曽祢まさこ「悪魔の十三夜A」(1987年2月6日第1刷発行)

「村にいることに危険を感じ、マデリン一家はひっそりと北部の村に引っ越す。
 新しい生活が始まったにも関わらず、マデリンの心ははずまない。
 懐かしいホリーフィールドでの思い出、そして、ゆっくりと愛情を育んできたクリフとの思い出…。
 しかし、そんな平穏な生活も破られる時が来る。
 マデリンの一家の裏にあった沼から骸骨が発見され、ロンドンを訪問中のマデリンの母親は警察の手が迫る。
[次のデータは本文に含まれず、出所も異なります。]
/-! ### modStation -/

@[simp] theorem modStation_now (k : Station) (f : StationState → StationState) :
    (modStation k f s).now = s.now := rfl
@[simp] theorem modStation_boundary (k : Station) (f : StationState → StationState) :
    (modStation k f s).boundary = s.boundary := rfl
@[simp] theorem modStation_coldReset (k : Station) (f : StationState → StationState) :
    (modStation k f s).coldReset = s.coldReset := rfl
@[simp] theorem modStation_table (k : Station) (f : StationState → StationState) :
    (modStation k f s).table = s.table := rfl
@[simp] theorem modStation_cache (k : Station) (f : StationState → StationState) :
    (modStation k f s).cache = s.cache := rfl
@[simp] theorem modStation_store (k : Station) (f : StationState → StationState) :
    (modStation k f s).store = s.store := rfl
@[simp] theorem modStation_prediction (k : Station) (f : StationState → StationState) :
    (modStation k f s).prediction = s.prediction := rfl
@[simp] theorem modStation_adaptation (k : Station) (f : StationState → StationState) :
    (modStation k f s).adaptation = s.adaptation := rfl
@[simp] theorem modStation_suppression (k : Station) (f : StationState → StationState) :
    (modStation k f s).suppression = s.suppression := rfl
@[simp] theorem modStation_links (k : Station) (f : StationState → StationState) :
    (modStation k f s).links = s.links := rfl
@[simp] theorem modStation_settings (k : Station) (f : StationState → StationState) :
    (modStation k f s).settings = s.settings := rfl
@[simp] theorem modStation_port (k : Station) (f : StationState → StationState) :
    (modStation k f s).port = s.port := rfl
@[simp] theorem modStation_pending (k : Station) (f : StationState → StationState) :
    (modStation k f s).pending = s.pending := rfl
@[simp] theorem getRecord_modStation (k : Station) (f : StationState → StationState) (n : RecordNo) :
    getRecord n (modStation k f s) = getRecord n s := rfl
@[simp] theorem getLive_modStation (k : Station) (f : StationState → StationState) (x : Slot) :
    getLive x (modStation k f s) = getLive x s := rfl
@[simp] theorem getAdapt_modStation (k : Station) (f : StationState → StationState) (u : Target) :
    getAdapt u (modStation k f s) = getAdapt u s := rfl
@[simp] theorem getSuppression_modStation (k : Station) (f : StationState → StationState) (x : Slot) :
    getSuppression x (modStation k f s) = getSuppression x s := rfl
@[simp] theorem getLink_modStation (k : Station) (f : StationState → StationState) (x : Slot) :
    getLink x (modStation k f s) = getLink x s := rfl
@[simp] theorem getRing_modStation (k : Station) (f : StationState → StationState) (u : Target) :
    getRing u (modStation k f s) = getRing u s := rfl
@[simp] theorem targetSettings_modStation (k : Station) (f : StationState → StationState) (u : Target) :
    targetSettings u (modStation k f s) = targetSettings u s := rfl
@[simp] theorem stationSettings_modStation (k : Station) (f : StationState → StationState) (j : Station) :
    stationSettings j (modStation k f s) = stationSettings j s := rfl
 どうにか警察の手から逃れた母親だったが、負傷してしまう。
 命を長引かせる為に、犠牲者を求める彼女だが、深い霧の中から現れたのは、ジャック・ザ・リッパー(切り裂きジャック)であった。
 切り裂きジャックを撃退したものの、深手を負った母親は「無」へと返る。
 マデリンとディオンの運命は…?
 そして、マデリンの秘められた過去が明らかになる…」
(「なかよしデラックス」昭和61年9月号〜12月号掲載)

 完結編となる二巻では、母親を失ったマデリンの成長を描いております。
 通して見ると、テーマは「家族愛」だったと思います。
 愛する者を守るためなら鬼にでも悪魔でもなる…そういう運命を担った人間達の孤独を描いた、数少ない傑作なのではないでしょうか?
 その点が、年を重ねるごとに「人情もの」に弱くなるオヤジである私の琴線をびんびんと震わして止みません。